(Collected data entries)

# # #

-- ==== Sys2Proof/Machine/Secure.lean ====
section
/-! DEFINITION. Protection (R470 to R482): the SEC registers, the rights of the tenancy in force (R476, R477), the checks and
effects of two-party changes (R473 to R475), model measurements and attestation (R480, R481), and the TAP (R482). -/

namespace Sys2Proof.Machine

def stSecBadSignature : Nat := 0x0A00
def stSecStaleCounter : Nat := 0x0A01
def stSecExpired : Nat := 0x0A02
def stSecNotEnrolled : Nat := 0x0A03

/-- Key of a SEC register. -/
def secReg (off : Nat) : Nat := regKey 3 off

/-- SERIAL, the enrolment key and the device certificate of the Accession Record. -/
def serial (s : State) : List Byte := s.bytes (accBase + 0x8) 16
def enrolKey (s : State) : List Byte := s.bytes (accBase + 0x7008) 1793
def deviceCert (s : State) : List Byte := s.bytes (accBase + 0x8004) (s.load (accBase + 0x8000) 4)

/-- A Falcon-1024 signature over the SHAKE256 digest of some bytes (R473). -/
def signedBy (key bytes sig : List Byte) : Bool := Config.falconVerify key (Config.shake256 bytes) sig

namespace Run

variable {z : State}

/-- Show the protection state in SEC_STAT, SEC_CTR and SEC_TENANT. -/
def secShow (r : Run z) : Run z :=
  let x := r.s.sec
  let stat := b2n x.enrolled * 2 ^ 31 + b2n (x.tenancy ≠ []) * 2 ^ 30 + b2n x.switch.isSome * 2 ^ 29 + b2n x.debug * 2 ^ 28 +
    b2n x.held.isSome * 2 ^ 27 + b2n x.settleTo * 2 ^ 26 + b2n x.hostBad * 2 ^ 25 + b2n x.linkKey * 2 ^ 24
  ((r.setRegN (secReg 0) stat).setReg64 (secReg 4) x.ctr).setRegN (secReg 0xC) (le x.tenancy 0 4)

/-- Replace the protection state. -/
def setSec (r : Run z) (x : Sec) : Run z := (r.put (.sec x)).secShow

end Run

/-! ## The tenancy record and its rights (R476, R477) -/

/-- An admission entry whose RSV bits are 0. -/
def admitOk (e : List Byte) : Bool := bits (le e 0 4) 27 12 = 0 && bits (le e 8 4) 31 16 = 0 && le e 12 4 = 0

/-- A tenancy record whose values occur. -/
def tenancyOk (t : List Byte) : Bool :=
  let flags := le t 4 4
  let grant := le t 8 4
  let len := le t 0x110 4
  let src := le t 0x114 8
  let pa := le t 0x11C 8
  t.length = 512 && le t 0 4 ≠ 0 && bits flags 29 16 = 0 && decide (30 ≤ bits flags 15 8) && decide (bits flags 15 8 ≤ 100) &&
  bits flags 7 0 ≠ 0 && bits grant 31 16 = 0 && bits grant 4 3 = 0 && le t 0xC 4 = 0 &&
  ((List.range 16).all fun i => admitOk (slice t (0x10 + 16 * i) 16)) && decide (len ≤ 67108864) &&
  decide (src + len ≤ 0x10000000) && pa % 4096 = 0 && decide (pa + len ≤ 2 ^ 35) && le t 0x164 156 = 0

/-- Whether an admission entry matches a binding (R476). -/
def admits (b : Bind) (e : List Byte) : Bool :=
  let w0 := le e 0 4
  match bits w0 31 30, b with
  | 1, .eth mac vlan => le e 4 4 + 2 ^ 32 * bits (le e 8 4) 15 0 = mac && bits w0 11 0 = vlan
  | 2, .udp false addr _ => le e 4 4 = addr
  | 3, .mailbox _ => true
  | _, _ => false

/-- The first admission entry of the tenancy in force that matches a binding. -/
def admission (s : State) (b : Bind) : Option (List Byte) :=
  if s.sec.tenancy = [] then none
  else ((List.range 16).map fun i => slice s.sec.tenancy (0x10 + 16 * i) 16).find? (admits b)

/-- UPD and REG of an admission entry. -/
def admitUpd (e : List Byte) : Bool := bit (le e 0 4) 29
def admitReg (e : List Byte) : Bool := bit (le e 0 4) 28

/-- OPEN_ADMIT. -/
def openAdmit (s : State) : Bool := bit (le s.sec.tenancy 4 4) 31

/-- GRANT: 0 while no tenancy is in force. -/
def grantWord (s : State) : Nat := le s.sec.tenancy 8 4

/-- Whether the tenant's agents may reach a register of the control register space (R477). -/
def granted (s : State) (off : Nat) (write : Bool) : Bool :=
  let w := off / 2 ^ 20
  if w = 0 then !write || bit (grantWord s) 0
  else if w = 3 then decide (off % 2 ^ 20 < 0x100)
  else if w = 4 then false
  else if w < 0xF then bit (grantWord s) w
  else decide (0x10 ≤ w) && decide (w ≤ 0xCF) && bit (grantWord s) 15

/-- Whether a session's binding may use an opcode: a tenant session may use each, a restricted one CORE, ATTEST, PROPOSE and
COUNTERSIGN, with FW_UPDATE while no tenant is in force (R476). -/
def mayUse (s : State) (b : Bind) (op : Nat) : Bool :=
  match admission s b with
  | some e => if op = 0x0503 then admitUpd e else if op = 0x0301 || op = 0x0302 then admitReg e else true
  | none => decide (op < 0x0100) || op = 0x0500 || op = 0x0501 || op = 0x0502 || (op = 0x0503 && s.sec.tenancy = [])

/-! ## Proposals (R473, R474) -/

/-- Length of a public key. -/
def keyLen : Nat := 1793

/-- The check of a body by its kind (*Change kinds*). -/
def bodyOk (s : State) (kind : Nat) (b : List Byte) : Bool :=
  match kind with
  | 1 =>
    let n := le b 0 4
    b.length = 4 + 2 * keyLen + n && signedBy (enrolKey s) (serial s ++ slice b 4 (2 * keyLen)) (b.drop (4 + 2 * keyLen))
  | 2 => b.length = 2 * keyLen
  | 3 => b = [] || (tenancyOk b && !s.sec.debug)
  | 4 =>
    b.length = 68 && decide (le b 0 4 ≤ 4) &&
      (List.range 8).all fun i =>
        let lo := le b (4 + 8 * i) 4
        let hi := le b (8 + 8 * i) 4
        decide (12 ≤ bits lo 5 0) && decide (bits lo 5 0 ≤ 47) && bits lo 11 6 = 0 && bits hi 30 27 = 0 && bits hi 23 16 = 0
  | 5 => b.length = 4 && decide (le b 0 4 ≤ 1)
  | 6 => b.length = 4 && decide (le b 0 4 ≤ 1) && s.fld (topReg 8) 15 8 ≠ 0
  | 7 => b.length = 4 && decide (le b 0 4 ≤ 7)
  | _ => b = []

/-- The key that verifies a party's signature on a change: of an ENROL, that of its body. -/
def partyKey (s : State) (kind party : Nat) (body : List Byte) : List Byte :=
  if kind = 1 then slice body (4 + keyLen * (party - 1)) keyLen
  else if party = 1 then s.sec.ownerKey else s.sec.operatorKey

# # #

**Requirement**
For this exercise, give every entry again exactly as it appears.

**Answer**
-- ==== Sys2Proof/Machine/Secure.lean ====
section
/-! DEFINITION. Protection (R470 to R482): the SEC registers, the rights of the tenancy in force (R476, R477), the checks and
effects of two-party changes (R473 to R475), model measurements and attestation (R480, R481), and the TAP (R482). -/

namespace Sys2Proof.Machine

def stSecBadSignature : Nat := 0x0A00
def stSecStaleCounter : Nat := 0x0A01
def stSecExpired : Nat := 0x0A02
def stSecNotEnrolled : Nat := 0x0A03

/-- Key of a SEC register. -/
def secReg (off : Nat) : Nat := regKey 3 off

/-- SERIAL, the enrolment key and the device certificate of the Accession Record. -/
def serial (s : State) : List Byte := s.bytes (accBase + 0x8) 16
def enrolKey (s : State) : List Byte := s.bytes (accBase + 0x7008) 1793
def deviceCert (s : State) : List Byte := s.bytes (accBase + 0x8004) (s.load (accBase + 0x8000) 4)

/-- A Falcon-1024 signature over the SHAKE256 digest of some bytes (R473). -/
def signedBy (key bytes sig : List Byte) : Bool := Config.falconVerify key (Config.shake256 bytes) sig

namespace Run

variable {z : State}

/-- Show the protection state in SEC_STAT, SEC_CTR and SEC_TENANT. -/
def secShow (r : Run z) : Run z :=
  let x := r.s.sec
  let stat := b2n x.enrolled * 2 ^ 31 + b2n (x.tenancy ≠ []) * 2 ^ 30 + b2n x.switch.isSome * 2 ^ 29 + b2n x.debug * 2 ^ 28 +
    b2n x.held.isSome * 2 ^ 27 + b2n x.settleTo * 2 ^ 26 + b2n x.hostBad * 2 ^ 25 + b2n x.linkKey * 2 ^ 24
  ((r.setRegN (secReg 0) stat).setReg64 (secReg 4) x.ctr).setRegN (secReg 0xC) (le x.tenancy 0 4)

/-- Replace the protection state. -/
def setSec (r : Run z) (x : Sec) : Run z := (r.put (.sec x)).secShow

end Run

/-! ## The tenancy record and its rights (R476, R477) -/

/-- An admission entry whose RSV bits are 0. -/
def admitOk (e : List Byte) : Bool := bits (le e 0 4) 27 12 = 0 && bits (le e 8 4) 31 16 = 0 && le e 12 4 = 0

/-- A tenancy record whose values occur. -/
def tenancyOk (t : List Byte) : Bool :=
  let flags := le t 4 4
  let grant := le t 8 4
  let len := le t 0x110 4
  let src := le t 0x114 8
  let pa := le t 0x11C 8
  t.length = 512 && le t 0 4 ≠ 0 && bits flags 29 16 = 0 && decide (30 ≤ bits flags 15 8) && decide (bits flags 15 8 ≤ 100) &&
  bits flags 7 0 ≠ 0 && bits grant 31 16 = 0 && bits grant 4 3 = 0 && le t 0xC 4 = 0 &&
  ((List.range 16).all fun i => admitOk (slice t (0x10 + 16 * i) 16)) && decide (len ≤ 67108864) &&
  decide (src + len ≤ 0x10000000) && pa % 4096 = 0 && decide (pa + len ≤ 2 ^ 35) && le t 0x164 156 = 0

/-- Whether an admission entry matches a binding (R476). -/
def admits (b : Bind) (e : List Byte) : Bool :=
  let w0 := le e 0 4
  match bits w0 31 30, b with
  | 1, .eth mac vlan => le e 4 4 + 2 ^ 32 * bits (le e 8 4) 15 0 = mac && bits w0 11 0 = vlan
  | 2, .udp false addr _ => le e 4 4 = addr
  | 3, .mailbox _ => true
  | _, _ => false

/-- The first admission entry of the tenancy in force that matches a binding. -/
def admission (s : State) (b : Bind) : Option (List Byte) :=
  if s.sec.tenancy = [] then none
  else ((List.range 16).map fun i => slice s.sec.tenancy (0x10 + 16 * i) 16).find? (admits b)

/-- UPD and REG of an admission entry. -/
def admitUpd (e : List Byte) : Bool := bit (le e 0 4) 29
def admitReg (e : List Byte) : Bool := bit (le e 0 4) 28

/-- OPEN_ADMIT. -/
def openAdmit (s : State) : Bool := bit (le s.sec.tenancy 4 4) 31

/-- GRANT: 0 while no tenancy is in force. -/
def grantWord (s : State) : Nat := le s.sec.tenancy 8 4

/-- Whether the tenant's agents may reach a register of the control register space (R477). -/
def granted (s : State) (off : Nat) (write : Bool) : Bool :=
  let w := off / 2 ^ 20
  if w = 0 then !write || bit (grantWord s) 0
  else if w = 3 then decide (off % 2 ^ 20 < 0x100)
  else if w = 4 then false
  else if w < 0xF then bit (grantWord s) w
  else decide (0x10 ≤ w) && decide (w ≤ 0xCF) && bit (grantWord s) 15

/-- Whether a session's binding may use an opcode: a tenant session may use each, a restricted one CORE, ATTEST, PROPOSE and
COUNTERSIGN, with FW_UPDATE while no tenant is in force (R476). -/
def mayUse (s : State) (b : Bind) (op : Nat) : Bool :=
  match admission s b with
  | some e => if op = 0x0503 then admitUpd e else if op = 0x0301 || op = 0x0302 then admitReg e else true
  | none => decide (op < 0x0100) || op = 0x0500 || op = 0x0501 || op = 0x0502 || (op = 0x0503 && s.sec.tenancy = [])

/-! ## Proposals (R473, R474) -/

/-- Length of a public key. -/
def keyLen : Nat := 1793

/-- The check of a body by its kind (*Change kinds*). -/
def bodyOk (s : State) (kind : Nat) (b : List Byte) : Bool :=
  match kind with
  | 1 =>
    let n := le b 0 4
    b.length = 4 + 2 * keyLen + n && signedBy (enrolKey s) (serial s ++ slice b 4 (2 * keyLen)) (b.drop (4 + 2 * keyLen))
  | 2 => b.length = 2 * keyLen
  | 3 => b = [] || (tenancyOk b && !s.sec.debug)
  | 4 =>
    b.length = 68 && decide (le b 0 4 ≤ 4) &&
      (List.range 8).all fun i =>
        let lo := le b (4 + 8 * i) 4
        let hi := le b (8 + 8 * i) 4
        decide (12 ≤ bits lo 5 0) && decide (bits lo 5 0 ≤ 47) && bits lo 11 6 = 0 && bits hi 30 27 = 0 && bits hi 23 16 = 0
  | 5 => b.length = 4 && decide (le b 0 4 ≤ 1)
  | 6 => b.length = 4 && decide (le b 0 4 ≤ 1) && s.fld (topReg 8) 15 8 ≠ 0
  | 7 => b.length = 4 && decide (le b 0 4 ≤ 7)
  | _ => b = []

/-- The key that verifies a party's signature on a change: of an ENROL, that of its body. -/
def partyKey (s : State) (kind party : Nat) (body : List Byte) : List Byte :=
  if kind = 1 then slice body (4 + keyLen * (party - 1)) keyLen
  else if party = 1 then s.sec.ownerKey else s.sec.operatorKey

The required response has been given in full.